▽
-- ==== Sys2Proof/Machine/Vector.lean ====
section
/-! DEFINITION. The vector engine: the issue of V-form words into its queue (R217, R219, R221), what a started instruction
reads and will write (R218, R220), its completion (R222), `vld` and `vst` (R243), `vswap` (R242, R315), the moves that the
strand makes itself (R244, R245), and `vx.sync` (R223). -/

namespace Sys2Proof.Machine

/-! ### Operand streams as a core's units see them (R309 to R313) -/

/-- The number under which a cluster's stream is held. -/
def streamKey (g st : Nat) : Nat := clusterOf g * 64 + st

/-- Whether core k of a cluster subscribes to a stream with a target (R309). -/
def subscribes (e : BitVec 256) (k tgt : Nat) : Bool :=
  bits e (128 + k) 1 == 1 && bits e (144 + 3 * k) 3 == tgt

/-- The stream that binds channel i of a core, if a valid entry does (R313). -/
def channelStream (s : State) (g i : Nat) : Option (Nat × Stream) :=
  s.streams.find? fun p => p.1 / 64 == clusterOf g && p.2.valid && subscribes p.2.entry (kOf g) (4 + i)

/-- n blocks more are consumed by a core (R312). -/
def takeBlocks (s : State) (key k n : Nat) : State :=
  match kget? s.streams key with
  | none => s
  | some st => { s with streams := kset s.streams key { st with taken := kset st.taken k (kget st.taken k 0 + n) } }

/-- Whether a consumer that has taken some blocks needs one beyond the stream's end (R313). -/
def exhausted (st : Stream) (k n : Nat) : Bool :=
  bits st.entry 96 32 != 0 && decide (bits st.entry 96 32 < kget st.taken k 0 + n)

/-! ### Operands (R217) -/

/-- The pointer registers that a word names. -/
def xNums (i : Instr) : List Nat :=
  let u := usesOf i
  (((u.vs ++ u.vd).filter fun v => decide (32 ≤ v.toNat) && decide (v.toNat < 40)).map fun v => v.toNat - 32).eraseDups

/-- The channels that a word names, once for each field. -/
def chNums (i : Instr) : List Nat :=
  ((usesOf i).vs.filter fun v => decide (40 ≤ v.toNat) && decide (v.toNat < 44)).map fun v => v.toNat - 40

/-- The address in a pointer register (R37). -/
def xAddr (t : Strand) (n : Nat) : Nat := bits (kget t.xptr n 0) 0 48

/-- A pointer register after one instruction: addr advanced by step modulo 2^48 (R38). -/
def xAdvance (t : Strand) (n : Nat) : Strand :=
  let x := kget t.xptr n 0
  { t with xptr := kset t.xptr n (setBits x 0 48 (addr48 ((bits x 0 48 : Int) + sbits x 48 16))) }

/-- The accesses that a word makes through its pointer registers: the register, the bytes and the direction, 1 read, 2 write. A source
has 512 bytes, and a destination 1,024 where it is a pair (R216, R429). -/
def xUses (i : Instr) : List (Nat × Nat × BitVec 2) :=
  let u := usesOf i
  (xNums i).flatMap fun n =>
    let v : BitVec 6 := BitVec.ofNat 6 (n + 32)
    (if u.vs.contains v then [(n, 512, 1)] else []) ++ (if u.vd.contains v then [(n, if u.vpair then 1024 else 512, 2)] else [])

/-- The audited accesses of a word: for each pointer register 512 bytes in the directions that the word has there (R429, R437). -/
def xAudits (i : Instr) : List (Nat × Nat × BitVec 2) :=
  (xNums i).map fun n => (n, 512, ((xUses i).filter fun u => u.1 == n).foldl (fun d u => d ||| u.2.2) 0)

/-- The x-operand of a word that the audit of a debug launch finds outside every window of its direction (R437). -/
def xAudit (i : Instr) (t : Strand) : Option (Nat × Nat × BitVec 2) := (xAudits i).find? fun u => !inWindow t (xAddr t u.1) u.2.1 u.2.2

/-- Whether 64 bytes lie in a core's own slot. -/
def ownBytes (g a : Nat) : Bool := isSpad a && slotOf a == g

/-- 512 bytes of an x-operand, as a number: bytes outside the own slot read zero (R217, R19). -/
def readX (s : State) (g a : Nat) : Nat :=
  pack 512 ((List.range 8).map fun j => if ownBytes g (a + 64 * j) then readVal s (a + 64 * j) 64 else 0)

/-- Whether some byte of an x-operand is outside the populated part of the own slot (R217). -/
def holeX (s : State) (g a : Nat) : Bool :=
  (List.range 8).any fun j => !ownBytes g (a + 64 * j) || anyHole s (a + 64 * j) 64

/-- 512 bytes written to an x-operand: bytes outside the own slot are discarded (R217, R19). -/
def writeX (s : State) (g a : Nat) (v : Nat) : State :=
  (List.range 8).foldl (fun s j =>
    if ownBytes g (a + 64 * j) then writeVal s (a + 64 * j) 64 (lane 512 v j) else s) s

/-- The first poisoned word that an x-operand reads (R409). -/
def poisonX (s : State) (g a : Nat) : Option Nat :=
  (List.range 8).findSome? fun j => if ownBytes g (a + 64 * j) then poisonIn? s (a + 64 * j) 64 else none

/-! ### Issue (R219) -/

/-- Whether a word is a memory access of its strand (R221). -/
def vecAccess (i : Instr) : Bool :=
  !(xNums i).isEmpty || match i with
    | .vld _ _ => true
    | .vst _ _ => true
    | _ => false

/-- The byte ranges of a word's operands in memory: those of its pointer registers, and of `vld` or `vst` its address (R217, R221, R243). -/
def vecRanges (i : Instr) (t : Strand) (ea : Nat) : List (Nat × Nat) :=
  ((xUses i).map fun u => (xAddr t u.1, u.2.1)) ++ (match i with
    | .vld _ _ => [(ea, 512)]
    | .vst _ _ => [(ea, 512)]
    | _ => [])

/-- What a V-form word waits for at issue: a queue entry; for an access, the strand's earlier accesses (R219, R221). A
misaligned x-operand waits for nothing. -/
def vecGate (s : State) (i : Instr) (x : Iss) : Option Wait :=
  if (xNums i).any fun n => xAddr x.t n % 64 != 0 then none
  else if 2 ≤ x.c.vq.length then some .queue
  else if vecAccess i && !accessReady s x.g x.sid false then some .access
  else none

/-- Whether a word reaches memory by a request of its own: `vld` and `vst` (R243). -/
def reachesOut (i : Instr) : Bool :=
  match i with
  | .vld _ _ => true
  | .vst _ _ => true
  | _ => false

/-- A word put into the queue: pointer addresses and `rnd` captured, pointers advanced, the access counted (R217, R219, R221). -/
def enqueueVec (s : State) (x : Iss) (i : Instr) (ea : Nat) : State :=
  let xs : List (Nat × Addr) := (xNums i).map fun n => (n, BitVec.ofNat 48 (xAddr x.t n))
  let at_ := if reachesOut i then ea else ((xs.map fun p => p.2.toNat).head?).getD 0
  let a : Access := { Access.fresh s x .vector at_ 0 0 false with xr := vecRanges i x.t ea }
  let r := if vecAccess i then (some s.nextId, { s with nextId := s.nextId + 1, accs := s.accs ++ [a] }) else (none, s)
  let e : VEntry := { instr := i, sid := x.sid, xs := xs, rnd := x.t.rnd, ea := ea, acc := r.1, pc := savePc x.t, word := BitVec.ofNat 32 (readVal s (savePc x.t).toNat 4) }
  let s := updCore r.2 x.g fun c => { c with vq := c.vq ++ [e] }
  retire (updStrand s x.g x.sid fun t => (xNums i).foldl xAdvance t) x

/-- The meaning of a queued V-form word at issue: a misaligned x-operand is the access fault 0x0002, with the address of the first such operand
(sources before the destination; DESIGN CHOICE, log entry 92), a debug launch audits the windows, and otherwise the word is queued (R217,
R219, R437). -/
def vecWord (i : Instr) (s : State) : Host.Outcome State Fault Refusal :=
  wordG i s (vecGate s i) fun x _ s =>
    match (xNums i).find? fun n => xAddr x.t n % 64 != 0 with
    | some n => raiseAt s x 1 2 0 (xAddr x.t n) 63
    | none =>
      match (if debugOn s x.g then xAudit i x.t else none) with
      | some u => raiseAt s x 9 2 (w64 u.2.1) (xAddr x.t u.1) 63
      | none => enqueueVec s x i 0

/-- Adds integer lanes with wrap (R226). -/
def execVadd (d : BitVec 6) (a : BitVec 6) (b : BitVec 6) (t : BitVec 3) (s : State) : Host.Outcome State Fault Refusal :=
  vecWord (.vadd d a b t) s

/-- Subtracts integer lanes with wrap (R226). -/
def execVsub (d : BitVec 6) (a : BitVec 6) (b : BitVec 6) (t : BitVec 3) (s : State) : Host.Outcome State Fault Refusal :=
  vecWord (.vsub d a b t) s

/-- Writes the low bits of lane products (R226). -/
def execVmul (d : BitVec 6) (a : BitVec 6) (b : BitVec 6) (t : BitVec 3) (s : State) : Host.Outcome State Fault Refusal :=
  vecWord (.vmul d a b t) s

/-- Writes the high bits of signed lane products (R226). -/
def execVmulh (d : BitVec 6) (a : BitVec 6) (b : BitVec 6) (t : BitVec 3) (s : State) : Host.Outcome State Fault Refusal :=
  vecWord (.vmulh d a b t) s

/-- Writes the signed lane minimum (R226). -/
def execVmin (d : BitVec 6) (a : BitVec 6) (b : BitVec 6) (t : BitVec 3) (s : State) : Host.Outcome State Fault Refusal :=
  vecWord (.vmin d a b t) s

/-- Writes the signed lane maximum (R226). -/
def execVmax (d : BitVec 6) (a : BitVec 6) (b : BitVec 6) (t : BitVec 3) (s : State) : Host.Outcome State Fault Refusal :=
  vecWord (.vmax d a b t) s

/-- Writes the natural lane minimum (R226). -/
def execVminn (d : BitVec 6) (a : BitVec 6) (b : BitVec 6) (t : BitVec 3) (s : State) : Host.Outcome State Fault Refusal :=
  vecWord (.vminn d a b t) s

/-- Writes the natural lane maximum (R226). -/
def execVmaxn (d : BitVec 6) (a : BitVec 6) (b : BitVec 6) (t : BitVec 3) (s : State) : Host.Outcome State Fault Refusal :=
  vecWord (.vmaxn d a b t) s

/-- Adds lanes with signed saturation (R226). -/
def execVadds (d : BitVec 6) (a : BitVec 6) (b : BitVec 6) (t : BitVec 3) (s : State) : Host.Outcome State Fault Refusal :=
  vecWord (.vadds d a b t) s

/-- Subtracts lanes with signed saturation (R226). -/
def execVsubs (d : BitVec 6) (a : BitVec 6) (b : BitVec 6) (t : BitVec 3) (s : State) : Host.Outcome State Fault Refusal :=
  vecWord (.vsubs d a b t) s

/-- Adds lanes with natural saturation (R226). -/
def execVaddsn (d : BitVec 6) (a : BitVec 6) (b : BitVec 6) (t : BitVec 3) (s : State) : Host.Outcome State Fault Refusal :=
  vecWord (.vaddsn d a b t) s

/-- Subtracts lanes with natural saturation (R226). -/
def execVsubsn (d : BitVec 6) (a : BitVec 6) (b : BitVec 6) (t : BitVec 3) (s : State) : Host.Outcome State Fault Refusal :=
  vecWord (.vsubsn d a b t) s

/-- Writes lane absolute values with saturation of the minimum (R226). -/
def execVabs (d : BitVec 6) (a : BitVec 6) (t : BitVec 3) (s : State) : Host.Outcome State Fault Refusal :=
  vecWord (.vabs d a t) s

/-- Negates lanes with saturation of the minimum (R226). -/
def execVneg (d : BitVec 6) (a : BitVec 6) (t : BitVec 3) (s : State) : Host.Outcome State Fault Refusal :=
  vecWord (.vneg d a t) s

/-- Shifts lanes left by per-lane counts (R226). -/
def execVshl (d : BitVec 6) (a : BitVec 6) (b : BitVec 6) (t : BitVec 3) (s : State) : Host.Outcome State Fault Refusal :=
  vecWord (.vshl d a b t) s

/-- Shifts lanes right with zero fill (R226). -/
def execVshr (d : BitVec 6) (a : BitVec 6) (b : BitVec 6) (t : BitVec 3) (s : State) : Host.Outcome State Fault Refusal :=
  vecWord (.vshr d a b t) s

/-- Shifts lanes right arithmetically (R226). -/
def execVsra (d : BitVec 6) (a : BitVec 6) (b : BitVec 6) (t : BitVec 3) (s : State) : Host.Outcome State Fault Refusal :=
  vecWord (.vsra d a b t) s

/-- Accumulates grouped lane dot products into i32 lanes (R227). -/
def execVdot (d : BitVec 6) (a : BitVec 6) (b : BitVec 6) (t : BitVec 3) (s : State) : Host.Outcome State Fault Refusal :=
  vecWord (.vdot d a b t) s

/-- Writes exact widened lane sums into a register pair (R227). -/
def execVwadd (d : BitVec 6) (a : BitVec 6) (b : BitVec 6) (t : BitVec 3) (s : State) : Host.Outcome State Fault Refusal :=
  vecWord (.vwadd d a b t) s

/-- Writes exact widened lane products into a register pair (R227). -/
def execVwmul (d : BitVec 6) (a : BitVec 6) (b : BitVec 6) (t : BitVec 3) (s : State) : Host.Outcome State Fault Refusal :=
  vecWord (.vwmul d a b t) s

/-- Adds float lanes (R228). -/
def execVfadd (d : BitVec 6) (a : BitVec 6) (b : BitVec 6) (t : BitVec 3) (s : State) : Host.Outcome State Fault Refusal :=
  vecWord (.vfadd d a b t) s

/-- Subtracts float lanes (R228). -/
def execVfsub (d : BitVec 6) (a : BitVec 6) (b : BitVec 6) (t : BitVec 3) (s : State) : Host.Outcome State Fault Refusal :=
  vecWord (.vfsub d a b t) s

/-- Multiplies float lanes (R228). -/
def execVfmul (d : BitVec 6) (a : BitVec 6) (b : BitVec 6) (t : BitVec 3) (s : State) : Host.Outcome State Fault Refusal :=
  vecWord (.vfmul d a b t) s

/-- Divides float lanes (R228). -/
def execVfdiv (d : BitVec 6) (a : BitVec 6) (b : BitVec 6) (t : BitVec 3) (s : State) : Host.Outcome State Fault Refusal :=
  vecWord (.vfdiv d a b t) s

/-- Adds lane products to the destination with one rounding (R228). -/
def execVfmac (d : BitVec 6) (a : BitVec 6) (b : BitVec 6) (t : BitVec 3) (s : State) : Host.Outcome State Fault Refusal :=
  vecWord (.vfmac d a b t) s

/-- Writes the lesser float lane operand (R228). -/
def execVfmin (d : BitVec 6) (a : BitVec 6) (b : BitVec 6) (t : BitVec 3) (s : State) : Host.Outcome State Fault Refusal :=
  vecWord (.vfmin d a b t) s

/-- Writes the greater float lane operand (R228). -/
def execVfmax (d : BitVec 6) (a : BitVec 6) (b : BitVec 6) (t : BitVec 3) (s : State) : Host.Outcome State Fault Refusal :=
  vecWord (.vfmax d a b t) s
△
If a line contains the word "waits", it counts; please state how many such lines the records above have, and nothing more.

• **RESULT BELOW**
2